====== Data for this task

-- ==== Sys2Proof/Laws/Exec.lean ====
section
/-! SUPPORT. What `exec` can do, said once for all instructions. -/

namespace Sys2Proof.Machine

variable {s t : State}

/-- INIT's next state: rejected, or accepted with the defaults and the whole sequence. -/
theorem execInit_cases (h : execInit s = .next t) :
    (∃ r, t = s.respond r) ∨
    (s.phase = .uninitialized ∧ t = s.accept ControlState.defaults (initItems s.cfg ControlState.defaults)) := by
  unfold execInit at h
  split at h
  · split at h
    · cases h; exact .inr ⟨‹_›, rfl⟩
    · cases h; exact .inl ⟨_, rfl⟩
  · cases h; exact .inl ⟨_, rfl⟩

theorem execClear_transmits (h : execClear s = .next t) : Transmits s t :=
  prelude_transmits (transmit_transmits (.inr rfl)) h

theorem execWriteChar_transmits {ch : Byte} (h : execWriteChar ch s = .next t) : Transmits s t :=
  prelude_transmits (transmit_transmits (.inl rfl)) h

theorem execSetCursor_transmits {line column : Byte} (h : execSetCursor line column s = .next t) :
    Transmits s t := by
  refine prelude_transmits (fun hb => ?_) h
  split at hb
  · exact transmit_transmits (.inl rfl) hb
  · exact raise_transmits hb

theorem resendDisplayControl_transmits {st : ControlState} (h : resendDisplayControl st s = .next t) :
    Transmits s t :=
  transmit_transmits (.inl rfl) h

theorem execSendByte_transmits {v : Byte} {m : Mode} {x : Settle} (h : execSendByte v m x s = .next t) :
    Transmits s t :=
  prelude_transmits (transmit_transmits (settleDelay_cases _ _)) h

/-- Every next state of `exec` is that of INIT, of a transmission, of a write, or of a response. -/
theorem exec_cases {i : Instr} (h : exec i s = .next t) :
    Transmits s t ∨
    (i = .init ∧ s.phase = .uninitialized ∧
      t = s.accept ControlState.defaults (initItems s.cfg ControlState.defaults)) ∨
    (∃ b, t = s.emitWrite b (Config.transportAnswer s.cfg.identity s.draws)) := by
  cases i with
  | init =>
    rcases execInit_cases h with hr | ⟨hp, ht⟩
    · exact .inl (.inl hr)
    · exact .inr (.inl ⟨rfl, hp, ht⟩)
  | clear => exact .inl (execClear_transmits h)
  | writeChar ch => exact .inl (execWriteChar_transmits h)
  | setCursor line column => exact .inl (execSetCursor_transmits h)
  | setDisplay on => exact .inl (prelude_transmits resendDisplayControl_transmits h)
  | setBacklight on => exact .inl (prelude_transmits resendDisplayControl_transmits h)
  | setCursorVisible on => exact .inl (prelude_transmits resendDisplayControl_transmits h)
  | setBlink on => exact .inl (prelude_transmits resendDisplayControl_transmits h)
  | shiftDisplay right count => exact .inl (prelude_transmits shiftBy_transmits h)
  | shiftCursor right count => exact .inl (prelude_transmits shiftBy_transmits h)
  | sendByte value mode settle => exact .inl (execSendByte_transmits h)
  | cmdDdram caller address => exact .inl (sendCommand_transmits h)
  | cmdCgram caller address => exact .inl (sendCommand_transmits h)
  | cmdFunc caller dl n f x => exact .inl (sendCommand_transmits h)
  | cmdShift caller sc rl x => exact .inl (sendCommand_transmits h)
  | cmdDispctl caller d c b => exact .inl (sendCommand_transmits h)
  | cmdEntry caller incr shift => exact .inl (sendCommand_transmits h)
  | cmdOther caller x => exact .inl (sendCommand_transmits h)
  | nibbleEnSet data bl rs => cases h; exact .inr (.inr ⟨_, rfl⟩)
  | nibbleEnClr data bl rs => cases h; exact .inr (.inr ⟨_, rfl⟩)
  | rspOk => cases h; exact .inl (.inl ⟨_, rfl⟩)
  | rspInvalidArgument => cases h; exact .inl (.inl ⟨_, rfl⟩)
  | rspTransportFailure => cases h; exact .inl (.inl ⟨_, rfl⟩)
  | rspSequencingViolation => cases h; exact .inl (.inl ⟨_, rfl⟩)

/-! ### What an instruction does to the flags -/

theorem transmit_flags {st : ControlState} {n d : Nat} {v : Byte} {m : Mode} {ctx : Context}
    (h : transmit st n v m d ctx s = .next t) : t.st = s.st ∨ t.st = st := by
  unfold transmit at h
  split at h <;> cases h
  · exact .inr rfl
  · exact .inl rfl

theorem prelude_flags {body : Host.Outcome State Fault Refusal} {P : Prop}
    (hb : body = .next t → t.st = s.st ∨ P) (h : prelude s body = .next t) : t.st = s.st ∨ P := by
  unfold prelude at h
  split at h
  · exact hb h
  · cases h; exact .inl rfl

theorem shiftBy_flags {display right : Bool} {n : Nat} (h : shiftBy display right n s = .next t) :
    t.st = s.st ∨ (0 < n ∧ t.st = s.st.setShift display right) := by
  unfold shiftBy at h
  split at h
  · cases h; exact .inl rfl
  · exact (transmit_flags h).imp_right fun h => ⟨by omega, h⟩

theorem sendCommand_flags {caller : Caller} {v : Byte} (h : sendCommand caller v s = .next t) :
    t.st = s.st := (transmit_flags h).elim id id

/-- A count whose `COUNT_W` bits are not zero is not zero. -/
theorem pos_of_countOperand_pos {w n : Nat} (h : 0 < countOperand w n) : 0 < n := by
  rcases Nat.eq_zero_or_pos n with rfl | hn
  · simp at h
  · exact hn

/-- The flag writes of every instruction: none, or those of the operation (R10 to R18). -/
theorem exec_flags {i : Instr} (h : exec i s = .next t) :
    t.st = s.st ∨
    match i with
    | .init => t.st = ControlState.defaults
    | .setDisplay on => t.st = s.st.setDisplay on
    | .setBacklight on => t.st = s.st.setBacklight on
    | .setCursorVisible on => t.st = s.st.setCursorVisible on
    | .setBlink on => t.st = s.st.setBlink on
    | .shiftDisplay right count => 0 < count ∧ t.st = s.st.setShift true right
    | .shiftCursor right count => 0 < count ∧ t.st = s.st.setShift false right
    | _ => False := by
  have same {body : Host.Outcome State Fault Refusal} (hb : body = .next t → t.st = s.st)
      (h : prelude s body = .next t) : t.st = s.st ∨ False := prelude_flags (fun h => .inl (hb h)) h
  cases i with
  | init =>
    rcases execInit_cases h with ⟨r, rfl⟩ | ⟨_, rfl⟩
    · exact .inl rfl
    · exact .inr rfl
  | clear => exact same (fun h => (transmit_flags h).elim id id) h
  | writeChar ch => exact same (fun h => (transmit_flags h).elim id id) h
  | setCursor line column =>
    refine same (fun h => ?_) h
    split at h
    · exact (transmit_flags h).elim id id
    · cases h; rfl
  | setDisplay on => exact prelude_flags transmit_flags h
  | setBacklight on => exact prelude_flags transmit_flags h
  | setCursorVisible on => exact prelude_flags transmit_flags h
  | setBlink on => exact prelude_flags transmit_flags h
  | shiftDisplay right count =>
    exact prelude_flags (fun h => (shiftBy_flags h).imp_right (.imp_left pos_of_countOperand_pos)) h
  | shiftCursor right count =>
    exact prelude_flags (fun h => (shiftBy_flags h).imp_right (.imp_left pos_of_countOperand_pos)) h
  | sendByte value mode settle => exact same (fun h => (transmit_flags h).elim id id) h
  | cmdDdram caller address => exact .inl (sendCommand_flags h)
  | cmdCgram caller address => exact .inl (sendCommand_flags h)
  | cmdFunc caller dl n f x => exact .inl (sendCommand_flags h)
  | cmdShift caller sc rl x => exact .inl (sendCommand_flags h)
  | cmdDispctl caller d c b => exact .inl (sendCommand_flags h)
  | cmdEntry caller incr shift => exact .inl (sendCommand_flags h)
  | cmdOther caller x => exact .inl (sendCommand_flags h)
  | nibbleEnSet data bl rs => cases h; exact .inl rfl
  | nibbleEnClr data bl rs => cases h; exact .inl rfl
  | rspOk => cases h; exact .inl rfl
  | rspInvalidArgument => cases h; exact .inl rfl
  | rspTransportFailure => cases h; exact .inl rfl
  | rspSequencingViolation => cases h; exact .inl rfl

/-- No instruction stops the block (R115). -/
theorem exec_next (i : Instr) (s : State) : ∃ t, exec i s = .next t := by
  cases i with
  | init =>
    show ∃ t, execInit s = .next t
    unfold execInit
    split
    · split
      · exact ⟨_, rfl⟩
      · exact ⟨_, rfl⟩
    · exact ⟨_, rfl⟩
  | clear => exact prelude_next (transmit_next ..) s
  | writeChar ch => exact prelude_next (transmit_next ..) s
  | setCursor line column =>
    refine prelude_next ?_ s
    split
    · exact transmit_next ..
    · exact ⟨_, rfl⟩
  | setDisplay on => exact prelude_next (transmit_next ..) s
  | setBacklight on => exact prelude_next (transmit_next ..) s
  | setCursorVisible on => exact prelude_next (transmit_next ..) s
  | setBlink on => exact prelude_next (transmit_next ..) s
  | shiftDisplay right count => exact prelude_next (shiftBy_next ..) s
  | shiftCursor right count => exact prelude_next (shiftBy_next ..) s
  | sendByte value mode settle => exact prelude_next (transmit_next ..) s
  | cmdDdram caller address => exact transmit_next ..
  | cmdCgram caller address => exact transmit_next ..
  | cmdFunc caller dl n f x => exact transmit_next ..
  | cmdShift caller sc rl x => exact transmit_next ..
  | cmdDispctl caller d c b => exact transmit_next ..
  | cmdEntry caller incr shift => exact transmit_next ..
  | cmdOther caller x => exact transmit_next ..
  | nibbleEnSet data bl rs => exact ⟨_, rfl⟩
  | nibbleEnClr data bl rs => exact ⟨_, rfl⟩
  | rspOk => exact ⟨_, rfl⟩
  | rspInvalidArgument => exact ⟨_, rfl⟩
  | rspTransportFailure => exact ⟨_, rfl⟩
  | rspSequencingViolation => exact ⟨_, rfl⟩

end Sys2Proof.Machine
end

============

Problem to solve – Using the data above, reproduce exactly the lines from the line that contains "exact .inl (execClear_transmits h)" through the line that contains "the flags -/", including both.

Answer to this task –
  | clear => exact .inl (execClear_transmits h)
  | writeChar ch => exact .inl (execWriteChar_transmits h)
  | setCursor line column => exact .inl (execSetCursor_transmits h)
  | setDisplay on => exact .inl (prelude_transmits resendDisplayControl_transmits h)
  | setBacklight on => exact .inl (prelude_transmits resendDisplayControl_transmits h)
  | setCursorVisible on => exact .inl (prelude_transmits resendDisplayControl_transmits h)
  | setBlink on => exact .inl (prelude_transmits resendDisplayControl_transmits h)
  | shiftDisplay right count => exact .inl (prelude_transmits shiftBy_transmits h)
  | shiftCursor right count => exact .inl (prelude_transmits shiftBy_transmits h)
  | sendByte value mode settle => exact .inl (execSendByte_transmits h)
  | cmdDdram caller address => exact .inl (sendCommand_transmits h)
  | cmdCgram caller address => exact .inl (sendCommand_transmits h)
  | cmdFunc caller dl n f x => exact .inl (sendCommand_transmits h)
  | cmdShift caller sc rl x => exact .inl (sendCommand_transmits h)
  | cmdDispctl caller d c b => exact .inl (sendCommand_transmits h)
  | cmdEntry caller incr shift => exact .inl (sendCommand_transmits h)
  | cmdOther caller x => exact .inl (sendCommand_transmits h)
  | nibbleEnSet data bl rs => cases h; exact .inr (.inr ⟨_, rfl⟩)
  | nibbleEnClr data bl rs => cases h; exact .inr (.inr ⟨_, rfl⟩)
  | rspOk => cases h; exact .inl (.inl ⟨_, rfl⟩)
  | rspInvalidArgument => cases h; exact .inl (.inl ⟨_, rfl⟩)
  | rspTransportFailure => cases h; exact .inl (.inl ⟨_, rfl⟩)
  | rspSequencingViolation => cases h; exact .inl (.inl ⟨_, rfl⟩)

/-! ### What an instruction does to the flags -/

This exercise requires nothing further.